- [TASK STATEMENT]: Could you restate word for word every line of the records below, from the first one to the one holding "theorem exec_casS32Sp (c"?

ENTRIES SUPPLIED Start Marker

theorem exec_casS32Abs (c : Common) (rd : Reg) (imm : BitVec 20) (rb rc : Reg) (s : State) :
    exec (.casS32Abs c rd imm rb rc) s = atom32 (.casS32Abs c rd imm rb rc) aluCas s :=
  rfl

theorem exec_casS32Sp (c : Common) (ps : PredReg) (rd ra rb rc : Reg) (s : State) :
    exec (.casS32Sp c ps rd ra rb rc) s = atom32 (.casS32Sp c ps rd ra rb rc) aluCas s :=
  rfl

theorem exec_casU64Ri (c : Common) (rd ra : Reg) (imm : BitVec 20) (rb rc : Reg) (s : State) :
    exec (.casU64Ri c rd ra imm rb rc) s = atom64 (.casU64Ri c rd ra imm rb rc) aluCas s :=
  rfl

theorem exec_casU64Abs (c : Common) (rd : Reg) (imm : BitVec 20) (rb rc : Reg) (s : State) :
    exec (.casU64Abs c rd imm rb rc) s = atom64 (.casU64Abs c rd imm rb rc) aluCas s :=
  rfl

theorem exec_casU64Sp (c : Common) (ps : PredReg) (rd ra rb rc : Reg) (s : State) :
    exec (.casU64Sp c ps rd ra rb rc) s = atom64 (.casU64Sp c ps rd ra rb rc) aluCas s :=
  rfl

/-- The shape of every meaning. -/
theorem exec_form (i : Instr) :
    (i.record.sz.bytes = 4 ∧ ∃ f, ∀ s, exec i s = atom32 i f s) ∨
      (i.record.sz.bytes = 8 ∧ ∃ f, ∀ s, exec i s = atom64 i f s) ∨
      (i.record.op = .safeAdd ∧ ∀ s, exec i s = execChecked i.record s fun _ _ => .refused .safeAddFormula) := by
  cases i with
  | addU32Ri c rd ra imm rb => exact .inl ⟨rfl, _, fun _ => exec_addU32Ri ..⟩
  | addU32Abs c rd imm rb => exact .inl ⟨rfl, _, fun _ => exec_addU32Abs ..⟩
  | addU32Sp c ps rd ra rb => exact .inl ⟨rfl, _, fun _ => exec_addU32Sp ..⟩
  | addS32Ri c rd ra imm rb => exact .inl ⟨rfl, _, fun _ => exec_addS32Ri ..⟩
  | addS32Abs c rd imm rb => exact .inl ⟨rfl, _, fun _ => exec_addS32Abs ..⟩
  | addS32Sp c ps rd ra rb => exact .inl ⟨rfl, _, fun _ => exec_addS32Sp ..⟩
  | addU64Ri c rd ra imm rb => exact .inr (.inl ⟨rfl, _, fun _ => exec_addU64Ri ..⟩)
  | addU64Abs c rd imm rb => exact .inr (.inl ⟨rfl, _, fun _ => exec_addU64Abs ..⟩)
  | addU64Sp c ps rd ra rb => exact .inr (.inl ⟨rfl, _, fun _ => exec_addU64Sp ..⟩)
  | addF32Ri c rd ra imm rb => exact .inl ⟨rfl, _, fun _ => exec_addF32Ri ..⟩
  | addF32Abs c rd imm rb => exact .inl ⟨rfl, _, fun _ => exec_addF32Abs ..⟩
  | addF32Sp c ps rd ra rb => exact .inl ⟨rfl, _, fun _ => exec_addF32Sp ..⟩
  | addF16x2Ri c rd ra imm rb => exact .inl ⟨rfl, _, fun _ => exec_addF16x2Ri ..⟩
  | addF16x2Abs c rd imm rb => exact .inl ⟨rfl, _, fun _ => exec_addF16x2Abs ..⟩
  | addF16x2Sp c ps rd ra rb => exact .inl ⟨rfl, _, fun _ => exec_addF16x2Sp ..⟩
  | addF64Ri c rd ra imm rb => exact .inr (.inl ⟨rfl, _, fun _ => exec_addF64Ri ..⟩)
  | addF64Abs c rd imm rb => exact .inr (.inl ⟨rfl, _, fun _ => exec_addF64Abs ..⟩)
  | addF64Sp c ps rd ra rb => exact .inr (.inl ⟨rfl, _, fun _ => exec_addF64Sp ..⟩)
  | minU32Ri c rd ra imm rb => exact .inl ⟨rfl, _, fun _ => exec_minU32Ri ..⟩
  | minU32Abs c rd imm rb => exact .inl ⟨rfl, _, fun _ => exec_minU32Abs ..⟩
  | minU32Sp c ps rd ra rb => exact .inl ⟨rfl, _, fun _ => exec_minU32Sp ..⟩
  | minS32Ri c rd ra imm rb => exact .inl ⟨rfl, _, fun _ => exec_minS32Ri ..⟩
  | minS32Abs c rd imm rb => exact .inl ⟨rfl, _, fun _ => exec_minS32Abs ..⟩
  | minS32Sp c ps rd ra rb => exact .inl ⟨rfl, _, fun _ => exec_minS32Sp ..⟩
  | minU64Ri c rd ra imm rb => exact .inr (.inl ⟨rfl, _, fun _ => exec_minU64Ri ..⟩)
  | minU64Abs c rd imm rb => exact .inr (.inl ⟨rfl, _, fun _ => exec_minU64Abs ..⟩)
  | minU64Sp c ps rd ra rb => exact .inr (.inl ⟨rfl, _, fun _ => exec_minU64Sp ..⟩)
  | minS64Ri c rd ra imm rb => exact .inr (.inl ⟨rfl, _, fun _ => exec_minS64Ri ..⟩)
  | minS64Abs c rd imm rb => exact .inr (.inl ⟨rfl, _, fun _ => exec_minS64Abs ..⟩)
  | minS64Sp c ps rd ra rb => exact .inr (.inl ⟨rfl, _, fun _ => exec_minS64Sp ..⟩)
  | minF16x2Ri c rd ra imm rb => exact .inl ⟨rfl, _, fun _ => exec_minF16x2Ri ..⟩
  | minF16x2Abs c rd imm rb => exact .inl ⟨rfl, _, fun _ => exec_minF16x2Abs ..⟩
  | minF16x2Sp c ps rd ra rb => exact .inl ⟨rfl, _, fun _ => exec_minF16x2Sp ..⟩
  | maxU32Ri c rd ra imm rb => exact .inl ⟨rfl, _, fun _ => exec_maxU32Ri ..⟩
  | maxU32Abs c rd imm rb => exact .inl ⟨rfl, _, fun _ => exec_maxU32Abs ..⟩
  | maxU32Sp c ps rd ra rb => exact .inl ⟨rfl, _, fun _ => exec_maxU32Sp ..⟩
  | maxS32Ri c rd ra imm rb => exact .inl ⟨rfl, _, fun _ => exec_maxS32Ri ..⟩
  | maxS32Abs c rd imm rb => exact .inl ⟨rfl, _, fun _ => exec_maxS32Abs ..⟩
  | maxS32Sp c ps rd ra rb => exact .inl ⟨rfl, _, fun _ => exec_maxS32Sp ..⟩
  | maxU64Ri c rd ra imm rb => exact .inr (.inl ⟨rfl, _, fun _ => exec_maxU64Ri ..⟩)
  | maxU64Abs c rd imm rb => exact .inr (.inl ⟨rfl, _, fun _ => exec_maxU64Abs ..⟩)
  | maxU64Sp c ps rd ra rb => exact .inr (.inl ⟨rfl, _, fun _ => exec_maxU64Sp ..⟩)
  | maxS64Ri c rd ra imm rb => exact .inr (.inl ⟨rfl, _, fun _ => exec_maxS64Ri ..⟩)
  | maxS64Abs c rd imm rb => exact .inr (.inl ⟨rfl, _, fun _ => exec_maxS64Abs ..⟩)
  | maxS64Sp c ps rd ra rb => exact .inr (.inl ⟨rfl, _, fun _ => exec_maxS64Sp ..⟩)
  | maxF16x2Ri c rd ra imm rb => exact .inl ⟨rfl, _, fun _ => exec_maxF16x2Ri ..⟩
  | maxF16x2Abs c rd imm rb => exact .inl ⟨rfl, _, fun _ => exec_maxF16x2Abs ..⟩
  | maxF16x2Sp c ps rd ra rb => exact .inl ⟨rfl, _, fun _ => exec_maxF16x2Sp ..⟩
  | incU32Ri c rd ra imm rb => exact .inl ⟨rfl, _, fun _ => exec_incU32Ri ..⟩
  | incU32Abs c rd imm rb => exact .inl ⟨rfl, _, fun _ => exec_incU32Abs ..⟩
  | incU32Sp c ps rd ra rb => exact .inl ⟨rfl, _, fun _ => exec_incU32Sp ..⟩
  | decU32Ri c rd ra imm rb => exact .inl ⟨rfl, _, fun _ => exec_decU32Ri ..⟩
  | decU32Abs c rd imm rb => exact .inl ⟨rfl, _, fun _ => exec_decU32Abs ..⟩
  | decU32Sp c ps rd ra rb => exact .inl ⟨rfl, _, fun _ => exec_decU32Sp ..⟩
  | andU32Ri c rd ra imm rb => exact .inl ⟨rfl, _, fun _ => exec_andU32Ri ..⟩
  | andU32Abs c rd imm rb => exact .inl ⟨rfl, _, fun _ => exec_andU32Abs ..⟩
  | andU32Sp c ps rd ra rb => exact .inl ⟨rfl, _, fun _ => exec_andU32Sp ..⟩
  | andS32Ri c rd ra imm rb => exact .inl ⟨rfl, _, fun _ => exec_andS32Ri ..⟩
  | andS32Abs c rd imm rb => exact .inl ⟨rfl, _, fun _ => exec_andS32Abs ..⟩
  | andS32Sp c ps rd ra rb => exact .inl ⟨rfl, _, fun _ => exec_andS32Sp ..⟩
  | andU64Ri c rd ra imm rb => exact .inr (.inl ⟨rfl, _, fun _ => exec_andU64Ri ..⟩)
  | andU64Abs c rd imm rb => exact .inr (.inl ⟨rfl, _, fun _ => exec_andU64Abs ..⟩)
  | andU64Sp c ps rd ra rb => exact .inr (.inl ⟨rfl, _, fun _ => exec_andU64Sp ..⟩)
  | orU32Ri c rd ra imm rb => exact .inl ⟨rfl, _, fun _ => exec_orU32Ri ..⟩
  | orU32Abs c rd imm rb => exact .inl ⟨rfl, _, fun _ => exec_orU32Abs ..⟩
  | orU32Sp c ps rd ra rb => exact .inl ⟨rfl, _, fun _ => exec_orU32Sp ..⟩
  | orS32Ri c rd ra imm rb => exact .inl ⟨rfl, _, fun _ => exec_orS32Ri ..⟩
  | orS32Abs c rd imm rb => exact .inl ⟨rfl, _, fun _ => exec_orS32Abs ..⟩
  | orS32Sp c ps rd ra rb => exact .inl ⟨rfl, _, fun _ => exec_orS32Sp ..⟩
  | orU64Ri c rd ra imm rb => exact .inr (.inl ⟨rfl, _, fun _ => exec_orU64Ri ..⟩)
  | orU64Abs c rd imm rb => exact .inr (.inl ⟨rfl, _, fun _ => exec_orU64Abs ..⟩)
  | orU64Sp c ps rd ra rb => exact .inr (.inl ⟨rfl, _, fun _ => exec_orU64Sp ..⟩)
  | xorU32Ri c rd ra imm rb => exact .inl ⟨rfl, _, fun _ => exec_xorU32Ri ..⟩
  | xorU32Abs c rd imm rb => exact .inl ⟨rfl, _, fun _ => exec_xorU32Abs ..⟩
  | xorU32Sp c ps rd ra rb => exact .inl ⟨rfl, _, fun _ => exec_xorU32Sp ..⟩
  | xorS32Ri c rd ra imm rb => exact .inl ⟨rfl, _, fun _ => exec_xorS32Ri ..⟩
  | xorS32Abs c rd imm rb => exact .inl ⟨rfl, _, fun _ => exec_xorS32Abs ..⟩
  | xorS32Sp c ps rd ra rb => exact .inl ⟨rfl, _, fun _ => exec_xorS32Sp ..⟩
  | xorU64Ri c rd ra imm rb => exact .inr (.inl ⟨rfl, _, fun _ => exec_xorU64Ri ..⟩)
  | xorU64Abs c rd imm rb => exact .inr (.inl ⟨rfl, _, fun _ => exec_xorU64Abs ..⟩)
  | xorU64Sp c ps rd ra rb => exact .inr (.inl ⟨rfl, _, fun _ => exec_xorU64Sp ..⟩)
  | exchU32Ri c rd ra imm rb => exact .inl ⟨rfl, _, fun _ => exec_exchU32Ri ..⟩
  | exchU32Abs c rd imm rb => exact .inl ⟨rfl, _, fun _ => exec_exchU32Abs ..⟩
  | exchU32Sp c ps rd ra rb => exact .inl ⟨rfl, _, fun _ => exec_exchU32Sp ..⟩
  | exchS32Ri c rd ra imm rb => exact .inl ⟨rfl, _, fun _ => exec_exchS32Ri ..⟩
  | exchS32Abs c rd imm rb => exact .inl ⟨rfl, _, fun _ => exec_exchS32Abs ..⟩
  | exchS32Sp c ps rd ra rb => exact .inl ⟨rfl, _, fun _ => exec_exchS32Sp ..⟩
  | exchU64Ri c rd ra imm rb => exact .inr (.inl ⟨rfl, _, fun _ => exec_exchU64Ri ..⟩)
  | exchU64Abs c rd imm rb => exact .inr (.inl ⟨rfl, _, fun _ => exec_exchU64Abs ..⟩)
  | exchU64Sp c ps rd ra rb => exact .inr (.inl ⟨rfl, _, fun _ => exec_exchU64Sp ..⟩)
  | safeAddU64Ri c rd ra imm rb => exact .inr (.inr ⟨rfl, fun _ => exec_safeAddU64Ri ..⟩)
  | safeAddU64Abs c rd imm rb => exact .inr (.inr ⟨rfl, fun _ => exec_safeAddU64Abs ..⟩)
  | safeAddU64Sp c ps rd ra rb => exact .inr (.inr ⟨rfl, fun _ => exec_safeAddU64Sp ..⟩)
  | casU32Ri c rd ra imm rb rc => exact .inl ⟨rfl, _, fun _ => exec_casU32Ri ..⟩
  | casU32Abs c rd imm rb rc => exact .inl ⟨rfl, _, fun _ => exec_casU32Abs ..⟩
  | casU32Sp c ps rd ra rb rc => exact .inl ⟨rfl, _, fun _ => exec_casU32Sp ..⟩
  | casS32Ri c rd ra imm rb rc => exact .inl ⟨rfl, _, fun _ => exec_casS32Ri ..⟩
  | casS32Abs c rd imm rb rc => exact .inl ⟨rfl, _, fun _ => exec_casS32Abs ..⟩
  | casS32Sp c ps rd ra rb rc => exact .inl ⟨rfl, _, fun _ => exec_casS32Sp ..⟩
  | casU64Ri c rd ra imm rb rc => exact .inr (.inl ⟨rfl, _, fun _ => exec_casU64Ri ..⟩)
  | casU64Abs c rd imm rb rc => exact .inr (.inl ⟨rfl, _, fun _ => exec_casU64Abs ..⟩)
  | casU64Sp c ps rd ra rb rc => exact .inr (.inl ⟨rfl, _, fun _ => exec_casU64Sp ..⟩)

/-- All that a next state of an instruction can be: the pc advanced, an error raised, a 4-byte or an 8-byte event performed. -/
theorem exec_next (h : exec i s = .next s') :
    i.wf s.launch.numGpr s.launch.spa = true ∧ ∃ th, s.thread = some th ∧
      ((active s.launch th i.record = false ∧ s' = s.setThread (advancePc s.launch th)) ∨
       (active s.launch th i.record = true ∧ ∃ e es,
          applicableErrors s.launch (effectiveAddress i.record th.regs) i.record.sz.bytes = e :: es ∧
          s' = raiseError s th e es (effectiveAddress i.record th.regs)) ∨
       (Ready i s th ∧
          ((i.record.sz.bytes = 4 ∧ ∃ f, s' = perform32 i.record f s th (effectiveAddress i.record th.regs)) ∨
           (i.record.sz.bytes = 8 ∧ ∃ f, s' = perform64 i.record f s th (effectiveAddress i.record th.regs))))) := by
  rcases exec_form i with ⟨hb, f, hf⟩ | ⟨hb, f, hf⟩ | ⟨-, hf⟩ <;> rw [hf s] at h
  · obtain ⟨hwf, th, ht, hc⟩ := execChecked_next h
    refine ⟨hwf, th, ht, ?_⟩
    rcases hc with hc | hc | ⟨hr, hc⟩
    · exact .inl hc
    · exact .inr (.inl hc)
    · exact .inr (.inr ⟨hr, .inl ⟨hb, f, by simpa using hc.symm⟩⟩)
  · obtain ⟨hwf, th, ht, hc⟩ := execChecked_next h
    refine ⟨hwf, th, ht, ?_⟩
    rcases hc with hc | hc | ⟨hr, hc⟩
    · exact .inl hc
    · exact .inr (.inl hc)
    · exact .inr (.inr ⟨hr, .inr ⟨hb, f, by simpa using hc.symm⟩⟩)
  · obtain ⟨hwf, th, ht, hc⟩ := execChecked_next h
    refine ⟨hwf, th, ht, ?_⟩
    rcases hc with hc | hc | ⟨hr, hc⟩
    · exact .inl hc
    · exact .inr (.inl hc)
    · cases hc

ENTRIES SUPPLIED End Marker

- [FINAL ANSWER]:
theorem exec_casS32Abs (c : Common) (rd : Reg) (imm : BitVec 20) (rb rc : Reg) (s : State) :
    exec (.casS32Abs c rd imm rb rc) s = atom32 (.casS32Abs c rd imm rb rc) aluCas s :=
  rfl

theorem exec_casS32Sp (c : Common) (ps : PredReg) (rd ra rb rc : Reg) (s : State) :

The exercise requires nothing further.